Abstract :
Program Studi DIII Keperawatan Fakultas Ilmu Kesehatan Universitas Duta Bangsa Surakarta
2022
PENERAPAN PEMBERIAN TERAPI LARUTAN JERUK NIPIS DAN MADU TERHADAP BERSIHAN JALAN NAFAS TIDAK EFEKTIF
ABSTRAK
Latar belakang: Infeksi Saluran Pernafasan Akut (ISPA) merupakan radang akut saluran pernapasan yang disebabkan agen infeksius seperti virus, jamur dan bakteri yang masuk ke dalam tubuh dan menyerang saluran pernapasan mulai dari hidung ( saluran pernapasan atas) hingga alveoli ( saluran pernapasan bawah ) yang penyebarannya melalui udara. Gejalanya meliputi demam batuk, dan sering juga nyeri di tenggorokan, pilek, sesak nafas, mengi atau kesulitan bernapas. ISPA biasanya berlangsung lebih dari 14 hari. Tujuan: Mendeskripsikan gambaran bersihan jalan nafas sebelum dan setelah diberikan larutan jeruk nipis dan madu pada anak dengan ISPA. Metode: metode yang dilakukan dalam penelitian studi kasus ini menggunakan metode observasi dan wawancara dengan pendekatan asuhan keperawatan dalam penerapan pemberian terapi larutan jeruk nipis dan madu terhadap bersihan jalan nafas tidak efektif.
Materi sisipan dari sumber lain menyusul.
-- ==== Sys2Proof/Safety.lean ====
section
/-! DEFINITION. What a safe run is: a step stops with no fault and no refusal, the flash arrays keep their canonical
form, the management port's stores stay legal, and the commit queue holds exactly the CLOSED entries. With them, the
terms the statements use. -/

namespace Sys2Proof.Machine

/-- The outcome is a next state. -/
def isNext (o : Host.Outcome State Fault Refusal) : Prop := ∃ s, o = .next s

/-! ## Invariants -/

/-- Memory keeps its canonical form: both flash arrays (log 5). -/
def State.memoryWf (s : State) : Bool := s.flashA.wf && s.flashB.wf

/-- Every parameter lies within its range (R173). -/
def State.paramsWf (s : State) : Bool := s.mgmt.params.inRange

/-- Bits 14 and 15 of the flag word hold no flag and are clear (R176, R182). -/
def State.flagsWf (s : State) : Bool := s.mgmt.flags &&& ~~~flagBits == 0#16

/-- The invariant that every step keeps. -/
def State.Inv (s : State) : Prop := s.memoryWf = true ∧ s.paramsWf = true ∧ s.flagsWf = true

/-- The commit queue holds exactly the CLOSED entries, each once (R37), and the entry of the commit in progress is
COMMITTING (R38, R39). -/
def State.QueueInv (s : State) : Prop :=
  s.staging.queue.Nodup ∧ (∀ i, i ∈ s.staging.queue ↔ (s.entry i).state = .closed) ∧
    ∀ r i p, s.mover.activity = .running r → r.kind = .commit i p → (s.entry i).state = .committing

/-! ## Terms of the statements -/

/-- The flash arrays read the same at every address. -/
def SameArrays (s t : State) : Prop := ∀ bk a, t.flashByte bk a = s.flashByte bk a

/-- The commands at which an array may change: the ends of programs and erases, their timeouts, and the commands at
which a reset of the part may cut an erase or a program short. -/
def mayTouchArrays : Instr → Bool
  | .powerOn _ => true
  | .resetAsserted _ => true
  | .programVerifyDone _ _ => true
  | .programTimeout _ => true
  | .eraseComplete _ _ => true
  | .eraseCompleteInSuspending _ _ => true
  | .suspendAckTimeout _ => true
  | .eraseTimeout _ => true
  | .drainFinish => true
  | .pfailReleased => true
  | .restart => true
  | .sckRisingEdge _ => true
  | _ => false

/-- The commands at which a parameter may change (R173). -/
def mayTouchParams : Instr → Bool
  | .powerOn _ => true
  | .resetAsserted _ => true
  | .writeParam _ _ => true
  | .sckRisingEdge _ => true
  | _ => false

/-- The commands at which the alert mask may change (R178). -/
def mayTouchAlertMask : Instr → Bool
  | .powerOn _ => true
  | .resetAsserted _ => true
  | .setAlertMask _ => true
  | .sckRisingEdge _ => true
  | _ => false

/-- The action programs or verifies this halfword with this value. -/
def Action.writes (a : Action) (slot : SlotRef) (h : Fin 256) (v : HalfWord) : Prop :=
  a = .program slot h v ∨ a = .verify slot h v

/-- What a program of a class that was cut short, by its timeout or by a reset, may leave of a halfword: no bit is
set; outside the code only bits to be cleared are (R16, R109); and the code is damaged, the old one or the intended
one, but not a new IN USE (R22, R92), VALID (R61, R71), format mark (R147), after a reset CLAIMED (R71), or after a
reset FRESH where the block manager asked for it (R87), and of a repair cut by a reset it is damaged or STALE (R140).
-/
def CutLeaves (c : ReqClass) (timedOut : Bool) (slot : SlotRef) (h : Fin 256) (v old new : HalfWord) : Prop :=
  let f := codeFieldOf slot h
  old &&& new = new ∧
  (∃ x : HalfWord, new &&& ~~~f.mask = old &&& (v ||| x) &&& ~~~f.mask) ∧
  (f.damaged new = true ∨ f.of new = f.of old ∨ f.of new = f.of v) ∧
  (f = .descriptor → v.low = 0x3F#8 → new.low = 0x3F#8 → old.low = 0x3F#8) ∧
  (f = .descriptor → v.low = 0x7F#8 → timedOut = false → c ≠ .volume → new.low = 0x7F#8 → old.low = 0x7F#8) ∧
  (f = .entry → f.of v = 0x3000#16 → f.of new = 0x3000#16 → f.of old = 0x3000#16) ∧
  (f = .entry → f.of v = 0x7000#16 → timedOut = false → f.of new = 0x7000#16 → f.of old = 0x7000#16) ∧
  (f = .entry → f.of v = 0x0000#16 → timedOut = false → c = .volume → f.damaged new = true ∨ f.of new = 0x0000#16) ∧
  (f = .formatMark → new = 0x4C57#16 → old = 0x4C57#16)

/-- What an erase of A0 that did not complete with pass may leave of the volume record: where some mount takes it, the
old one was taken too and had the same bank count and L (R149, R150). -/
def PartErased (old new : Flash) : Prop :=
  new.volume.mountable = true →
    old.volume.mountable = true ∧ new.volume.banks = old.volume.banks ∧ new.volume.pages = old.volume.pages

/-- An erase held by some bank controller is of this block of this bank. -/
def State.erases (s : State) (bk : BankId) (index : Nat) : Prop :=
  ∃ other c, (s.bank other).context = some c ∧ BlockRef.bank c.block = bk ∧ BlockRef.index c.block = index

/-- The state with strobes on the pins. -/
def State.withStrobes (s : State) (x : Strobes) : State := { s with pins := { s.pins with strobes := x } }

/-- The state with a cycle completed at its port (R116). -/
def State.withDone (s : State) (c : Cycle) (fault : Bool) (data : Option HalfWord) : State :=
  { s with port := { state := .done, holdTimer := none,
                     cycle := some { c with wait := .none, outcome := some { fault := fault, data := data } } } }

/-- A host cycle may arrive at a page in a state with a volume, and passes the range check (R118). -/
def State.inRange (s : State) (addr : BitVec 22) : Prop :=
  s.port.state = .idle ∧ s.volumeMounted = true ∧ pageOf addr < s.capacity

/-- A host write that is to be handed to the staging buffer: in range, ACTIVE, latch clear, some byte enabled (R25,
R120). -/
def State.takesWrite (s : State) (addr : BitVec 22) (lower upper : Bool) : Prop :=
  s.port.state = .idle ∧ s.service.state = .active ∧ s.service.latch.isSet = false ∧ pageOf addr < s.capacity ∧
    (lower || upper) = true

/-- The state with a staging entry closed (R35). -/
def State.withClosed (s : State) (i : Fin 8) : State :=
  (s.setEntry i { s.entry i with state := .closed, idle := none, age := none }).setQueue (s.staging.queue ++ [i])

/-- A frame is in progress and what the receiver has sampled begins the frame of this command (R163; log 12). -/
def State.frameAllows (s : State) (code : Byte) (args : List Byte) : Prop :=
  s.mgmt.receiver.receiving = true ∧
    s.mgmt.receiver.sampled.isPrefixOf (bitsOf code ++ args.flatMap bitsOf) = true

/-- The state with the receiver in RESPONSE and a response captured (R163, R164). -/
def State.answered (s : State) (code : Byte) (args response : List Byte) : State :=
  s.setReceiver
    { state := .response, bits := [], cmd := some code, args := args, response := response, shifted := 0 }

/-- The bank of a bank controller that has begun a bank reset (R110). -/
def BankCtl.inReset (k : BankCtl) (timeout : Nat) : Prop :=
  k.state = .resetting ∧ k.active = none ∧ k.programTimer = none ∧ k.suspendTimer = none ∧
    k.resetTimer = some timeout

/-- Take commands one after another, stopping at a fault or a refusal. -/
def execAll : List Instr → State → Host.Outcome State Fault Refusal
  | [], s => .next s
  | c :: t, s =>
    match exec c s with
    | .next u => execAll t u
    | .fault r => .fault r
    | .refused r => .refused r

/-- The command byte and argument bytes of a management command (R164; spec 10, 11.6). -/
def commandFrame : Instr → Option (Byte × List Byte)
  | .identify => some (0x01#8, [])
  | .status => some (0x02#8, [])
  | .readFlags => some (0x03#8, [])
  | .clearFlags mask => some (0x04#8, argWord mask)
  | .setAlertMask mask => some (0x05#8, argWord mask)
  | .readParam id => some (0x06#8, [id])
  | .writeParam id value => some (0x07#8, id :: argWord value)
  | .flush => some (0x08#8, [])
  | .resumeCommit => some (0x09#8, [])
  | .format pages => some (0x0A#8, argWord pages)
  | .restart => some (0x0B#8, [])
  | .queryPage lpn => some (0x0C#8, argWord lpn)
  | .queryBlock bank index => some (0x0D#8, [bank, index])
  | .readCounter id => some (0x0E#8, [id])
  | .clearCounters => some (0x0F#8, [])
  | _ => none

end Sys2Proof.Machine
end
Hasil: Terdapat peningkatan keefektifan bersihan jalan nafas setalah dilakukan penerapan terapi non- farmakologis pemberian larutan jeruk nipis dan madu selama 3 kali kunjungan dari hasil ukur 20% dan RR 26 x/mnt dengan kategori bersihan jalan nafas tidak efektif menjadi efektif dengan hasil ukur 80% dan RR 22 x/mnt. Kesimpulan: Terdapat perubahan keefektifan bersihan jalan nafas sebelum dan sesudah diberikan terapi larutan jeruk nipis dan madu.